## How to complete this task:
Scan the entries below for the word "verifyReturned". Copy each line that has it.

+++ Records for processing

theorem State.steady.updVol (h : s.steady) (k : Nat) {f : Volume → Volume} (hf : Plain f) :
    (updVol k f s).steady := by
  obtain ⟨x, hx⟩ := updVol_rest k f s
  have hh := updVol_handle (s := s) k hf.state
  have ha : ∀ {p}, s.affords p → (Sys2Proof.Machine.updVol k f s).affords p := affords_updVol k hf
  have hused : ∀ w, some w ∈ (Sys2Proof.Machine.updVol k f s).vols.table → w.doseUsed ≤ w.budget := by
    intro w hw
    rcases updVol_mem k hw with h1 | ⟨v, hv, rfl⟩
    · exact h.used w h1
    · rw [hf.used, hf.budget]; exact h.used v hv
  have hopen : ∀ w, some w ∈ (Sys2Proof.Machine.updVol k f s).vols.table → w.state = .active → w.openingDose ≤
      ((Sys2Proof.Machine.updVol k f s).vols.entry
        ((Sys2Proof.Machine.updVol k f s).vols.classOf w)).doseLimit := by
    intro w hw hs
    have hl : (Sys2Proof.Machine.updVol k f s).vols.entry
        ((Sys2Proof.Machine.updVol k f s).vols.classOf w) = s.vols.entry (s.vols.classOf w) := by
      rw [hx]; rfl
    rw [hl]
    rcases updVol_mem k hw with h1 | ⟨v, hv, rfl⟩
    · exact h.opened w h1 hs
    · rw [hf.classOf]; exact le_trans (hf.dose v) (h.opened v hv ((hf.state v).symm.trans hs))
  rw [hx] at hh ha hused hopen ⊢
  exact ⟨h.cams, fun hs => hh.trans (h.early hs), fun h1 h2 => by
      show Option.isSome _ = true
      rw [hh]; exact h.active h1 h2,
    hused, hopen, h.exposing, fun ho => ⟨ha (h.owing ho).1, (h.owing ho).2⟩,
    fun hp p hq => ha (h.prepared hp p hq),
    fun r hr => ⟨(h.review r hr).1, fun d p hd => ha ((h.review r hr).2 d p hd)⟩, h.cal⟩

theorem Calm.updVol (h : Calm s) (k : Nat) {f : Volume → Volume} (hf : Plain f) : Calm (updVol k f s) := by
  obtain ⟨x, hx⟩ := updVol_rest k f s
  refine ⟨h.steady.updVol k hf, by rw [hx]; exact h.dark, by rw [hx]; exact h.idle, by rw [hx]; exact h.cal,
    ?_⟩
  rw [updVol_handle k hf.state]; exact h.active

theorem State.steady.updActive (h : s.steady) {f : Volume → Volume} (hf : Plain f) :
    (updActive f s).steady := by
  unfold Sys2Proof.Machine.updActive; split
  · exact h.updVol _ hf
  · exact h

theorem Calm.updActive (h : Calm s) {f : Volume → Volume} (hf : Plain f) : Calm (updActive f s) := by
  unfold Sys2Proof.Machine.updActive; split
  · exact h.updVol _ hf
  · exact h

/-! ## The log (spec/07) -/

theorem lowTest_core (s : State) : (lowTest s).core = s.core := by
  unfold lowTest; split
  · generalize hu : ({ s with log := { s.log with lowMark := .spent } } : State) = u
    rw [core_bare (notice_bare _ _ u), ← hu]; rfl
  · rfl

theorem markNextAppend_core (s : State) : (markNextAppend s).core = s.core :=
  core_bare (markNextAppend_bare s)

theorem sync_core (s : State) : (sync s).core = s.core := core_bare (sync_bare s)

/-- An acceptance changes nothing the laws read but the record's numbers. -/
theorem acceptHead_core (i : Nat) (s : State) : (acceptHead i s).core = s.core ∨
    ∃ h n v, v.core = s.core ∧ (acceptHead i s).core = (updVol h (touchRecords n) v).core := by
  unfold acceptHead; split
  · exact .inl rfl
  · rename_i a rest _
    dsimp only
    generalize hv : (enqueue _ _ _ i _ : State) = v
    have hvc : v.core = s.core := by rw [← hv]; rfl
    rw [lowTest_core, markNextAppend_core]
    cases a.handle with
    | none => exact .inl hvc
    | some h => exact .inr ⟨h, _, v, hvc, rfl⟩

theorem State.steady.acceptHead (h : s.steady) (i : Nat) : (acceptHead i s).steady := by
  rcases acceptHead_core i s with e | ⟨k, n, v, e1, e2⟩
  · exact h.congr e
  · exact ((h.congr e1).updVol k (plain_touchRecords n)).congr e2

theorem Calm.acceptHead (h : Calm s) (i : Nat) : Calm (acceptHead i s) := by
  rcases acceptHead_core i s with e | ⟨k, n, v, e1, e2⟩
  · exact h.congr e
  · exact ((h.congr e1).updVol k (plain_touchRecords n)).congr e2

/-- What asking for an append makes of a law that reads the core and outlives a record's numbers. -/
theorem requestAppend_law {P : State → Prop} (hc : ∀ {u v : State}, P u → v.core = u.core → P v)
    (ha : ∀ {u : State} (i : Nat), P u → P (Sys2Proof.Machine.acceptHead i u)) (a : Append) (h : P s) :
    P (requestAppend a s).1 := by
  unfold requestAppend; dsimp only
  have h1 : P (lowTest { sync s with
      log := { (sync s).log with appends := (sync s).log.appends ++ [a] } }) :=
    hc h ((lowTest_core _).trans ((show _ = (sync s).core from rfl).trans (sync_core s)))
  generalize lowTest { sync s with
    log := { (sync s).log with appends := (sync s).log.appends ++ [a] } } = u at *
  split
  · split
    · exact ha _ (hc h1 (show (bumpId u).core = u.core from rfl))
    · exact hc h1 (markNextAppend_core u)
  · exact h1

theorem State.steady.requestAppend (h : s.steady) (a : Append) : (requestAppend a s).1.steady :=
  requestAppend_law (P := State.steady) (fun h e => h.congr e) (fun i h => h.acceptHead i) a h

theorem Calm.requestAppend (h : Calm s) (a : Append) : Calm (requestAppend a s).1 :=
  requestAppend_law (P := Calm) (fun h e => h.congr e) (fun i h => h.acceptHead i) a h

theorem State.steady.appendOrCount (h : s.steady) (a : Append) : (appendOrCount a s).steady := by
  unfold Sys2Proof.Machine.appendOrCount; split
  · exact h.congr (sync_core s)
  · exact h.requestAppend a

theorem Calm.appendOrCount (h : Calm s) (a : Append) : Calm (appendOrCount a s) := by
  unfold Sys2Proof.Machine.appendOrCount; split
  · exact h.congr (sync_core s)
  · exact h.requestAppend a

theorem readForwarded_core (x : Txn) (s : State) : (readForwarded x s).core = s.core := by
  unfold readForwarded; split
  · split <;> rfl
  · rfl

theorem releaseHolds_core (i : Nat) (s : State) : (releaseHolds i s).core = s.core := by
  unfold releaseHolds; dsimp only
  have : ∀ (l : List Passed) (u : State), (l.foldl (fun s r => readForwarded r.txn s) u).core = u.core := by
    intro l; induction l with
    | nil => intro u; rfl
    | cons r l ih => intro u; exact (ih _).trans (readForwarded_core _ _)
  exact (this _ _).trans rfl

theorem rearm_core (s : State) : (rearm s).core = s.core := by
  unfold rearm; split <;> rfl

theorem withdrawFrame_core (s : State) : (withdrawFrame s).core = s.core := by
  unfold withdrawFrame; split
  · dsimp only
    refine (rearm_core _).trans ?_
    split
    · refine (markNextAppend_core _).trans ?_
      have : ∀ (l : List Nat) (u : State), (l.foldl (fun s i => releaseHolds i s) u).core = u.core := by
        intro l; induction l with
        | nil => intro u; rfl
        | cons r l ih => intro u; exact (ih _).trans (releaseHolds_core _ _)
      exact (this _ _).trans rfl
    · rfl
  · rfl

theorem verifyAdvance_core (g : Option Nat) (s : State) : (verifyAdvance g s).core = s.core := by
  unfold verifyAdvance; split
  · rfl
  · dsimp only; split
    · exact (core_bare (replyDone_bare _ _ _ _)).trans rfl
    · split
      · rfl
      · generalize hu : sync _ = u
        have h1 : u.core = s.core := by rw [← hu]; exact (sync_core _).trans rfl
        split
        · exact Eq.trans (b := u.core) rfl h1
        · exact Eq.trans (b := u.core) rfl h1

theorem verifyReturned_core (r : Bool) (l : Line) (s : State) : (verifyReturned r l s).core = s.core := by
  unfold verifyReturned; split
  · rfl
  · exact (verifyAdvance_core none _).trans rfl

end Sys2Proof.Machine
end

++++++

## Exercise result:
theorem verifyReturned_core (r : Bool) (l : Line) (s : State) : (verifyReturned r l s).core = s.core := by
  unfold verifyReturned; split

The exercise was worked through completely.